━━━ Provided information ━━━

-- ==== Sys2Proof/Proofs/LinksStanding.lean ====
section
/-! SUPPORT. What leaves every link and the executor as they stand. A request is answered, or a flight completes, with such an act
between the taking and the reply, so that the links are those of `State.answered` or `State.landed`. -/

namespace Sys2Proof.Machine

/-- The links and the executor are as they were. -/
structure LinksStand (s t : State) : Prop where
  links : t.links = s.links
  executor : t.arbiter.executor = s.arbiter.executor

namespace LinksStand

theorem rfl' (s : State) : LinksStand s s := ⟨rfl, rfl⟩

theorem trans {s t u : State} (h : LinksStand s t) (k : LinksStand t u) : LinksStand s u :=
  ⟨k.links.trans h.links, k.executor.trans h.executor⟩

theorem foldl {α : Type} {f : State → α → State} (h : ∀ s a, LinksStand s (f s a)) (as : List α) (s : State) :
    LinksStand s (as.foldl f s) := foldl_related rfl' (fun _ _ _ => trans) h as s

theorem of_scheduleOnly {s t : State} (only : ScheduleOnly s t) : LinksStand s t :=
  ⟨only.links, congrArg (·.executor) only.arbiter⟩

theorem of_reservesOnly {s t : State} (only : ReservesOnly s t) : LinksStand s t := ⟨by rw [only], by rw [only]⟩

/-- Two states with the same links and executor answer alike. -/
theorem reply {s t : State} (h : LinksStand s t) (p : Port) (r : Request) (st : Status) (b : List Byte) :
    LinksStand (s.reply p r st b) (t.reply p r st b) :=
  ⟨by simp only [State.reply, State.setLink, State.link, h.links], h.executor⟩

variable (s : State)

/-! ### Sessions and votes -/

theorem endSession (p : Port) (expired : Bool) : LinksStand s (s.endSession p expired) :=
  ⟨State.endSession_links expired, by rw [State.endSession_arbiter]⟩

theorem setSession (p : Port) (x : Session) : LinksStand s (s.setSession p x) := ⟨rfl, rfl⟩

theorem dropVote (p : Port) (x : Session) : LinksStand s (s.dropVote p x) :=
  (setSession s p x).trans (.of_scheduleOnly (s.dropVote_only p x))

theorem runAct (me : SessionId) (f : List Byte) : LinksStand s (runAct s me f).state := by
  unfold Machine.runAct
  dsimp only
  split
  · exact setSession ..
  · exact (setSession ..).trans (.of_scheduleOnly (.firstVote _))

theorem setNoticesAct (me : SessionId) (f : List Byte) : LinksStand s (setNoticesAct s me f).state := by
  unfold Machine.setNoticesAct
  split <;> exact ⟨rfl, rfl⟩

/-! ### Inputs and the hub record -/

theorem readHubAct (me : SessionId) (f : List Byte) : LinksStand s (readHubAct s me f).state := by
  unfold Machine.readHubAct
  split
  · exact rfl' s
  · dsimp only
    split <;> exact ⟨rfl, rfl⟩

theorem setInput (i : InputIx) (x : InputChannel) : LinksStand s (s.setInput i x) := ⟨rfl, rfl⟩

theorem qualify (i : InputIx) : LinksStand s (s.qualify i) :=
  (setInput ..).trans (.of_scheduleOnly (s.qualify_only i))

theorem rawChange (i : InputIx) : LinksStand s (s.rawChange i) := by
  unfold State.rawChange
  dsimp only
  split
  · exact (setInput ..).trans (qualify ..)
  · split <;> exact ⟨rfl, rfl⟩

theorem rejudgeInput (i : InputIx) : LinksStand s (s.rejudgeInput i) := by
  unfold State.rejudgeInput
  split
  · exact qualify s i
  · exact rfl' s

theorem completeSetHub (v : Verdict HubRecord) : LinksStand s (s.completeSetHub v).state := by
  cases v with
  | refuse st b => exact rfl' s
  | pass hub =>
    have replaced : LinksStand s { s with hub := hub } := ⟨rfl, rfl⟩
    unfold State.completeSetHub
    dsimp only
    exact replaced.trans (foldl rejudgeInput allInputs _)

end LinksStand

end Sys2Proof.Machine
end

━━━

> **Instructions for the task**: Without changing a word, write out each entry again.

> **Exercise result**:
-- ==== Sys2Proof/Proofs/LinksStanding.lean ====
section
/-! SUPPORT. What leaves every link and the executor as they stand. A request is answered, or a flight completes, with such an act
between the taking and the reply, so that the links are those of `State.answered` or `State.landed`. -/

namespace Sys2Proof.Machine

/-- The links and the executor are as they were. -/
structure LinksStand (s t : State) : Prop where
  links : t.links = s.links
  executor : t.arbiter.executor = s.arbiter.executor

namespace LinksStand

theorem rfl' (s : State) : LinksStand s s := ⟨rfl, rfl⟩

theorem trans {s t u : State} (h : LinksStand s t) (k : LinksStand t u) : LinksStand s u :=
  ⟨k.links.trans h.links, k.executor.trans h.executor⟩

theorem foldl {α : Type} {f : State → α → State} (h : ∀ s a, LinksStand s (f s a)) (as : List α) (s : State) :
    LinksStand s (as.foldl f s) := foldl_related rfl' (fun _ _ _ => trans) h as s

theorem of_scheduleOnly {s t : State} (only : ScheduleOnly s t) : LinksStand s t :=
  ⟨only.links, congrArg (·.executor) only.arbiter⟩

theorem of_reservesOnly {s t : State} (only : ReservesOnly s t) : LinksStand s t := ⟨by rw [only], by rw [only]⟩

/-- Two states with the same links and executor answer alike. -/
theorem reply {s t : State} (h : LinksStand s t) (p : Port) (r : Request) (st : Status) (b : List Byte) :
    LinksStand (s.reply p r st b) (t.reply p r st b) :=
  ⟨by simp only [State.reply, State.setLink, State.link, h.links], h.executor⟩

variable (s : State)

/-! ### Sessions and votes -/

theorem endSession (p : Port) (expired : Bool) : LinksStand s (s.endSession p expired) :=
  ⟨State.endSession_links expired, by rw [State.endSession_arbiter]⟩

theorem setSession (p : Port) (x : Session) : LinksStand s (s.setSession p x) := ⟨rfl, rfl⟩

theorem dropVote (p : Port) (x : Session) : LinksStand s (s.dropVote p x) :=
  (setSession s p x).trans (.of_scheduleOnly (s.dropVote_only p x))

theorem runAct (me : SessionId) (f : List Byte) : LinksStand s (runAct s me f).state := by
  unfold Machine.runAct
  dsimp only
  split
  · exact setSession ..
  · exact (setSession ..).trans (.of_scheduleOnly (.firstVote _))

theorem setNoticesAct (me : SessionId) (f : List Byte) : LinksStand s (setNoticesAct s me f).state := by
  unfold Machine.setNoticesAct
  split <;> exact ⟨rfl, rfl⟩

/-! ### Inputs and the hub record -/

theorem readHubAct (me : SessionId) (f : List Byte) : LinksStand s (readHubAct s me f).state := by
  unfold Machine.readHubAct
  split
  · exact rfl' s
  · dsimp only
    split <;> exact ⟨rfl, rfl⟩

theorem setInput (i : InputIx) (x : InputChannel) : LinksStand s (s.setInput i x) := ⟨rfl, rfl⟩

theorem qualify (i : InputIx) : LinksStand s (s.qualify i) :=
  (setInput ..).trans (.of_scheduleOnly (s.qualify_only i))

theorem rawChange (i : InputIx) : LinksStand s (s.rawChange i) := by
  unfold State.rawChange
  dsimp only
  split
  · exact (setInput ..).trans (qualify ..)
  · split <;> exact ⟨rfl, rfl⟩

theorem rejudgeInput (i : InputIx) : LinksStand s (s.rejudgeInput i) := by
  unfold State.rejudgeInput
  split
  · exact qualify s i
  · exact rfl' s

theorem completeSetHub (v : Verdict HubRecord) : LinksStand s (s.completeSetHub v).state := by
  cases v with
  | refuse st b => exact rfl' s
  | pass hub =>
    have replaced : LinksStand s { s with hub := hub } := ⟨rfl, rfl⟩
    unfold State.completeSetHub
    dsimp only
    exact replaced.trans (foldl rejudgeInput allInputs _)

end LinksStand

end Sys2Proof.Machine
end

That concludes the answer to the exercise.